-- ==== Sys2Proof/Laws/EvolveEnergy.lean ====
section
/-!
SUPPORT. Laws/EvolveEnergy.lean: what every operation keeps of the limits and of what is never taken back, for HV-to-LV conversion, actuators and charging: one lemma
for each operation, named after it.
-/
set_option linter.unusedSimpArgs false
namespace Sys2Proof.Machine

theorem Hw.lvAnswer_ev {g0 : Since} {h : Hw} (st : Status) (eh : Ev g0 h) : Ev g0 (Hw.lvAnswer h st) := by
  unfold Hw.lvAnswer
  repeat' first
    | (with_reducible first | assumption | intro _ | apply ev_ite | apply Hw.completeAll_ev | apply Hw.completeOpt_ev
                            | apply Hw.complete_ev)
    | (simp only [ev_mk, ev_fold]) | split | with_reducible apply foldl_ev | dsimp only

theorem Hw.lvAutoStart_ev {g0 : Since} {h : Hw} (eh : Ev g0 h) : Ev g0 (Hw.lvAutoStart h) := by
  unfold Hw.lvAutoStart
  repeat' first
    | (with_reducible first | assumption | intro _ | apply ev_ite | apply Hw.resume_ev | apply Hw.lvStart_ev)
    | (simp only [ev_mk, ev_fold]) | split | with_reducible apply foldl_ev | dsimp only

theorem Hw.preStop_ev {g0 : Since} {h : Hw} (st : Status) (eh : Ev g0 h) : Ev g0 (Hw.preStop h st) := by
  unfold Hw.preStop
  repeat' first
    | (with_reducible first | assumption | intro _ | apply ev_ite | apply Hw.completeOpt_ev | apply Hw.lvRest_ev
                            | apply Hw.lvAutoStart_ev)
    | (simp only [ev_mk, ev_fold]) | split | with_reducible apply foldl_ev | dsimp only

theorem Hw.lvLatch_ev {g0 : Since} {h : Hw} (f : FaultId) (eh : Ev g0 h) : Ev g0 (Hw.lvLatch h f) := by
  unfold Hw.lvLatch
  repeat' first
    | (with_reducible first | assumption | intro _ | apply ev_ite | apply Hw.lvGo_ev | apply Hw.raiseOnce_ev
                            | apply Hw.completeAll_ev | apply Hw.lvAnswer_ev | apply Hw.completeOpt_ev
                            | apply Hw.complete_ev)
    | (simp only [ev_mk, ev_fold]) | split | with_reducible apply foldl_ev | dsimp only

theorem Hw.lvFailed_ev {g0 : Since} {h : Hw} (short : Bool) (eh : Ev g0 h) : Ev g0 (Hw.lvFailed h short) := by
  unfold Hw.lvFailed
  repeat' first
    | (with_reducible first | assumption | intro _ | apply ev_ite | apply Hw.count_ev | apply Hw.lvGo_ev
                            | apply Hw.lvLatch_ev)
    | (simp only [ev_mk, ev_fold]) | split | with_reducible apply foldl_ev | dsimp only

theorem Hw.isoswFailed_ev {g0 : Since} {h : Hw} (eh : Ev g0 h) : Ev g0 (Hw.isoswFailed h) := by
  unfold Hw.isoswFailed
  repeat' first
    | (with_reducible first | assumption | intro _ | apply ev_ite | apply Hw.lvFailed_ev | apply Hw.lvLatch_ev
                            | apply Hw.raiseOnce_ev)
    | (simp only [ev_mk, ev_fold]) | split | with_reducible apply foldl_ev | dsimp only

theorem Hw.lvDrained_ev {g0 : Since} {h : Hw} (eh : Ev g0 h) : Ev g0 (Hw.lvDrained h) := by
  unfold Hw.lvDrained
  repeat' first
    | (with_reducible first | assumption | intro _ | apply ev_ite | apply Hw.lvOff_ev | apply Hw.lvGo_ev
                            | apply Hw.lvRest_ev | apply Hw.lvAutoStart_ev)
    | (simp only [ev_mk, ev_fold]) | split | with_reducible apply foldl_ev | dsimp only

theorem Hw.lvWrite_ev {g0 : Since} {h : Hw} (d : Desc) (eh : Ev g0 h) : Ev g0 (Hw.lvWrite h d) := by
  unfold Hw.lvWrite
  repeat' first
    | (with_reducible first | assumption | intro _ | apply ev_ite | apply Hw.putPar_ev)
    | (simp only [ev_mk, ev_fold]) | split | with_reducible apply foldl_ev | dsimp only

theorem Hw.lvForward_ev {g0 : Since} {h : Hw} (d : Desc) (q : Req) (eh : Ev g0 h) : Ev g0 (Hw.lvForward h d q) := by
  unfold Hw.lvForward
  repeat' first
    | (with_reducible first | assumption | intro _ | apply ev_ite | apply Hw.complete_ev | apply Hw.lvWrite_ev
                            | apply Hw.lvStart_ev | apply Hw.lvFromHold_ev)
    | (simp only [ev_mk, ev_fold]) | split | with_reducible apply foldl_ev | dsimp only

theorem execLvControlForward_ev {g0 : Since} (d : Desc) {s : State} (es : Ev g0 s.hw) :
    OutEv g0 (execLvControlForward d s) := by
  unfold execLvControlForward; with_reducible refine onHw_ev (fun {h} e => ?_) (by assumption)
  repeat' first
    | (with_reducible first | assumption | intro _ | apply ev_ite | apply onHw_ev | apply Hw.descriptor_ev
                            | apply Hw.lvForward_ev)
    | (simp only [ev_mk, ev_fold]) | split | with_reducible apply foldl_ev | dsimp only

theorem Hw.preStart_ev {g0 : Since} {h : Hw} (target : Int) (q : Option Req) (eh : Ev g0 h) :
    Ev g0 (Hw.preStart h target q) := by
  unfold Hw.preStart
  repeat' first
    | (with_reducible first | assumption | intro _ | apply ev_ite | apply Hw.lvBegin_ev)
    | (simp only [ev_mk, ev_fold]) | split | with_reducible apply foldl_ev | dsimp only

theorem Hw.lvPrecharge_ev {g0 : Since} {h : Hw} (d : Desc) (q : Req) (eh : Ev g0 h) :
    Ev g0 (Hw.lvPrecharge h d q) := by
  unfold Hw.lvPrecharge
  repeat' first
    | (with_reducible first | assumption | intro _ | apply ev_ite | apply Hw.complete_ev | apply Hw.preStart_ev)
    | (simp only [ev_mk, ev_fold]) | split | with_reducible apply foldl_ev | dsimp only

theorem execLvControlPrecharge_ev {g0 : Since} (d : Desc) {s : State} (es : Ev g0 s.hw) :
    OutEv g0 (execLvControlPrecharge d s) := by
  unfold execLvControlPrecharge; with_reducible refine onHw_ev (fun {h} e => ?_) (by assumption)
  repeat' first
    | (with_reducible first | assumption | intro _ | apply ev_ite | apply onHw_ev | apply Hw.descriptor_ev
                            | apply Hw.lvPrecharge_ev)
    | (simp only [ev_mk, ev_fold]) | split | with_reducible apply foldl_ev | dsimp only

theorem Hw.lvStop_ev {g0 : Since} {h : Hw} (q : Req) (eh : Ev g0 h) : Ev g0 (Hw.lvStop h q) := by
  unfold Hw.lvStop
  repeat' first
    | (with_reducible first | assumption | intro _ | apply ev_ite | apply Hw.lvAnswer_ev | apply Hw.complete_ev
                            | apply Hw.lvRest_ev | apply Hw.lvDrained_ev | apply Hw.drainLv_ev)
    | (simp only [ev_mk, ev_fold]) | split | with_reducible apply foldl_ev | dsimp only

theorem execLvControlStop_ev {g0 : Since} (d : Desc) {s : State} (es : Ev g0 s.hw) :
    OutEv g0 (execLvControlStop d s) := by
  unfold execLvControlStop; with_reducible refine onHw_ev (fun {h} e => ?_) (by assumption)
  repeat' first
    | (with_reducible first | assumption | intro _ | apply ev_ite | apply onHw_ev | apply Hw.descriptor_ev
                            | apply Hw.lvStop_ev)
    | (simp only [ev_mk, ev_fold]) | split | with_reducible apply foldl_ev | dsimp only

→ **TASK DETAILS**:
From the data above, return every line from the line that has "(Hw.isoswFailed h) := by" up to and including the line that has "unfold Hw.lvForward", exactly.

→ **RESPONSE TO THE EXERCISE**:
theorem Hw.isoswFailed_ev {g0 : Since} {h : Hw} (eh : Ev g0 h) : Ev g0 (Hw.isoswFailed h) := by
  unfold Hw.isoswFailed
  repeat' first
    | (with_reducible first | assumption | intro _ | apply ev_ite | apply Hw.lvFailed_ev | apply Hw.lvLatch_ev
                            | apply Hw.raiseOnce_ev)
    | (simp only [ev_mk, ev_fold]) | split | with_reducible apply foldl_ev | dsimp only

theorem Hw.lvDrained_ev {g0 : Since} {h : Hw} (eh : Ev g0 h) : Ev g0 (Hw.lvDrained h) := by
  unfold Hw.lvDrained
  repeat' first
    | (with_reducible first | assumption | intro _ | apply ev_ite | apply Hw.lvOff_ev | apply Hw.lvGo_ev
                            | apply Hw.lvRest_ev | apply Hw.lvAutoStart_ev)
    | (simp only [ev_mk, ev_fold]) | split | with_reducible apply foldl_ev | dsimp only

theorem Hw.lvWrite_ev {g0 : Since} {h : Hw} (d : Desc) (eh : Ev g0 h) : Ev g0 (Hw.lvWrite h d) := by
  unfold Hw.lvWrite
  repeat' first
    | (with_reducible first | assumption | intro _ | apply ev_ite | apply Hw.putPar_ev)
    | (simp only [ev_mk, ev_fold]) | split | with_reducible apply foldl_ev | dsimp only

theorem Hw.lvForward_ev {g0 : Since} {h : Hw} (d : Desc) (q : Req) (eh : Ev g0 h) : Ev g0 (Hw.lvForward h d q) := by
  unfold Hw.lvForward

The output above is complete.